-- ==== Sys2Proof/Laws/KeepsPause.lean ====
section
/-! SUPPORT. What the operations of Pause.lean keep (Keeps.lean). -/
set_option linter.unusedTactic false
set_option linter.unreachableTactic false
namespace Sys2Proof.Machine

theorem State.setHold_keeps {r_ : State} (s : State) (ch : Nat) (hold : Nat) (n : Nat) (h_ : Keeps r_ s) : Keeps r_ (State.setHold s ch hold n) := by
  unfold State.setHold
  extract_lets +onlyGivenNames s1_0
  have h_s1_0 : Keeps r_ s1_0 := by
    unfold s1_0
    repeat' with_reducible first
      | assumption
      | exact Keeps.refl _
      | apply State.setReg_keeps
      | apply Keeps.foldl
      | apply Keeps.foldl_snd
      | dsimp only
      | split
      | (refine Keeps.of_some (by assumption) ?_)
      | (refine Keeps.of_snd (by assumption) ?_)
      | (refine Keeps.of_snd_snd (by assumption) ?_)
      | (intro _ _ _; beta_reduce)
      | (fail_if_no_progress apply Keeps.other)
      | intro _
  clear_value s1_0
  repeat' with_reducible first
    | assumption
    | exact Keeps.refl _
    | apply State.setReg_keeps
    | apply Keeps.foldl
    | apply Keeps.foldl_snd
    | dsimp only
    | split
    | (refine Keeps.of_some (by assumption) ?_)
    | (refine Keeps.of_snd (by assumption) ?_)
    | (refine Keeps.of_snd_snd (by assumption) ?_)
    | (intro _ _ _; beta_reduce)
    | (fail_if_no_progress apply Keeps.other)
    | intro _

theorem State.endHold_keeps {r_ : State} (s : State) (ch : Nat) (hold : Nat) (h_ : Keeps r_ s) : Keeps r_ (State.endHold s ch hold) := by
  unfold State.endHold
  repeat' with_reducible first
    | assumption
    | exact Keeps.refl _
    | apply State.resume_keeps
    | apply State.setHold_keeps
    | apply Keeps.foldl
    | apply Keeps.foldl_snd
    | dsimp only
    | split
    | (refine Keeps.of_some (by assumption) ?_)
    | (refine Keeps.of_snd (by assumption) ?_)
    | (refine Keeps.of_snd_snd (by assumption) ?_)
    | (intro _ _ _; beta_reduce)
    | (fail_if_no_progress apply Keeps.other)
    | intro _

theorem State.endHolds_keeps {r_ : State} (s : State) (ch : Nat) (h_ : Keeps r_ s) : Keeps r_ (State.endHolds s ch) := by
  unfold State.endHolds
  repeat' with_reducible first
    | assumption
    | exact Keeps.refl _
    | apply State.resume_keeps
    | apply Keeps.foldl
    | apply Keeps.foldl_snd
    | dsimp only
    | split
    | (refine Keeps.of_some (by assumption) ?_)
    | (refine Keeps.of_snd (by assumption) ?_)
    | (refine Keeps.of_snd_snd (by assumption) ?_)
    | (intro _ _ _; beta_reduce)
    | (fail_if_no_progress apply Keeps.other)
    | intro _

theorem State.obey_keeps {r_ : State} (s : State) (ch : Nat) (hold : Nat) (t : Nat) (h_ : Keeps r_ s) : Keeps r_ (State.obey s ch hold t) := by
  unfold State.obey
  repeat' with_reducible first
    | assumption
    | exact Keeps.refl _
    | apply State.bump_keeps
    | apply State.withdraw_keeps
    | apply State.setHold_keeps
    | apply State.endHold_keeps
    | apply Keeps.foldl
    | apply Keeps.foldl_snd
    | dsimp only
    | split
    | (refine Keeps.of_some (by assumption) ?_)
    | (refine Keeps.of_snd (by assumption) ?_)
    | (refine Keeps.of_snd_snd (by assumption) ?_)
    | (intro _ _ _; beta_reduce)
    | (fail_if_no_progress apply Keeps.other)
    | intro _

○ ○ ○ ○

- **What you have to do**: Return all of the entries above exactly as they stand.

- **Reply**:
-- ==== Sys2Proof/Laws/KeepsPause.lean ====
section
/-! SUPPORT. What the operations of Pause.lean keep (Keeps.lean). -/
set_option linter.unusedTactic false
set_option linter.unreachableTactic false
namespace Sys2Proof.Machine

theorem State.setHold_keeps {r_ : State} (s : State) (ch : Nat) (hold : Nat) (n : Nat) (h_ : Keeps r_ s) : Keeps r_ (State.setHold s ch hold n) := by
  unfold State.setHold
  extract_lets +onlyGivenNames s1_0
  have h_s1_0 : Keeps r_ s1_0 := by
    unfold s1_0
    repeat' with_reducible first
      | assumption
      | exact Keeps.refl _
      | apply State.setReg_keeps
      | apply Keeps.foldl
      | apply Keeps.foldl_snd
      | dsimp only
      | split
      | (refine Keeps.of_some (by assumption) ?_)
      | (refine Keeps.of_snd (by assumption) ?_)
      | (refine Keeps.of_snd_snd (by assumption) ?_)
      | (intro _ _ _; beta_reduce)
      | (fail_if_no_progress apply Keeps.other)
      | intro _
  clear_value s1_0
  repeat' with_reducible first
    | assumption
    | exact Keeps.refl _
    | apply State.setReg_keeps
    | apply Keeps.foldl
    | apply Keeps.foldl_snd
    | dsimp only
    | split
    | (refine Keeps.of_some (by assumption) ?_)
    | (refine Keeps.of_snd (by assumption) ?_)
    | (refine Keeps.of_snd_snd (by assumption) ?_)
    | (intro _ _ _; beta_reduce)
    | (fail_if_no_progress apply Keeps.other)
    | intro _

theorem State.endHold_keeps {r_ : State} (s : State) (ch : Nat) (hold : Nat) (h_ : Keeps r_ s) : Keeps r_ (State.endHold s ch hold) := by
  unfold State.endHold
  repeat' with_reducible first
    | assumption
    | exact Keeps.refl _
    | apply State.resume_keeps
    | apply State.setHold_keeps
    | apply Keeps.foldl
    | apply Keeps.foldl_snd
    | dsimp only
    | split
    | (refine Keeps.of_some (by assumption) ?_)
    | (refine Keeps.of_snd (by assumption) ?_)
    | (refine Keeps.of_snd_snd (by assumption) ?_)
    | (intro _ _ _; beta_reduce)
    | (fail_if_no_progress apply Keeps.other)
    | intro _

theorem State.endHolds_keeps {r_ : State} (s : State) (ch : Nat) (h_ : Keeps r_ s) : Keeps r_ (State.endHolds s ch) := by
  unfold State.endHolds
  repeat' with_reducible first
    | assumption
    | exact Keeps.refl _
    | apply State.resume_keeps
    | apply Keeps.foldl
    | apply Keeps.foldl_snd
    | dsimp only
    | split
    | (refine Keeps.of_some (by assumption) ?_)
    | (refine Keeps.of_snd (by assumption) ?_)
    | (refine Keeps.of_snd_snd (by assumption) ?_)
    | (intro _ _ _; beta_reduce)
    | (fail_if_no_progress apply Keeps.other)
    | intro _

theorem State.obey_keeps {r_ : State} (s : State) (ch : Nat) (hold : Nat) (t : Nat) (h_ : Keeps r_ s) : Keeps r_ (State.obey s ch hold t) := by
  unfold State.obey
  repeat' with_reducible first
    | assumption
    | exact Keeps.refl _
    | apply State.bump_keeps
    | apply State.withdraw_keeps
    | apply State.setHold_keeps
    | apply State.endHold_keeps
    | apply Keeps.foldl
    | apply Keeps.foldl_snd
    | dsimp only
    | split
    | (refine Keeps.of_some (by assumption) ?_)
    | (refine Keeps.of_snd (by assumption) ?_)
    | (refine Keeps.of_snd_snd (by assumption) ?_)
    | (intro _ _ _; beta_reduce)
    | (fail_if_no_progress apply Keeps.other)
    | intro _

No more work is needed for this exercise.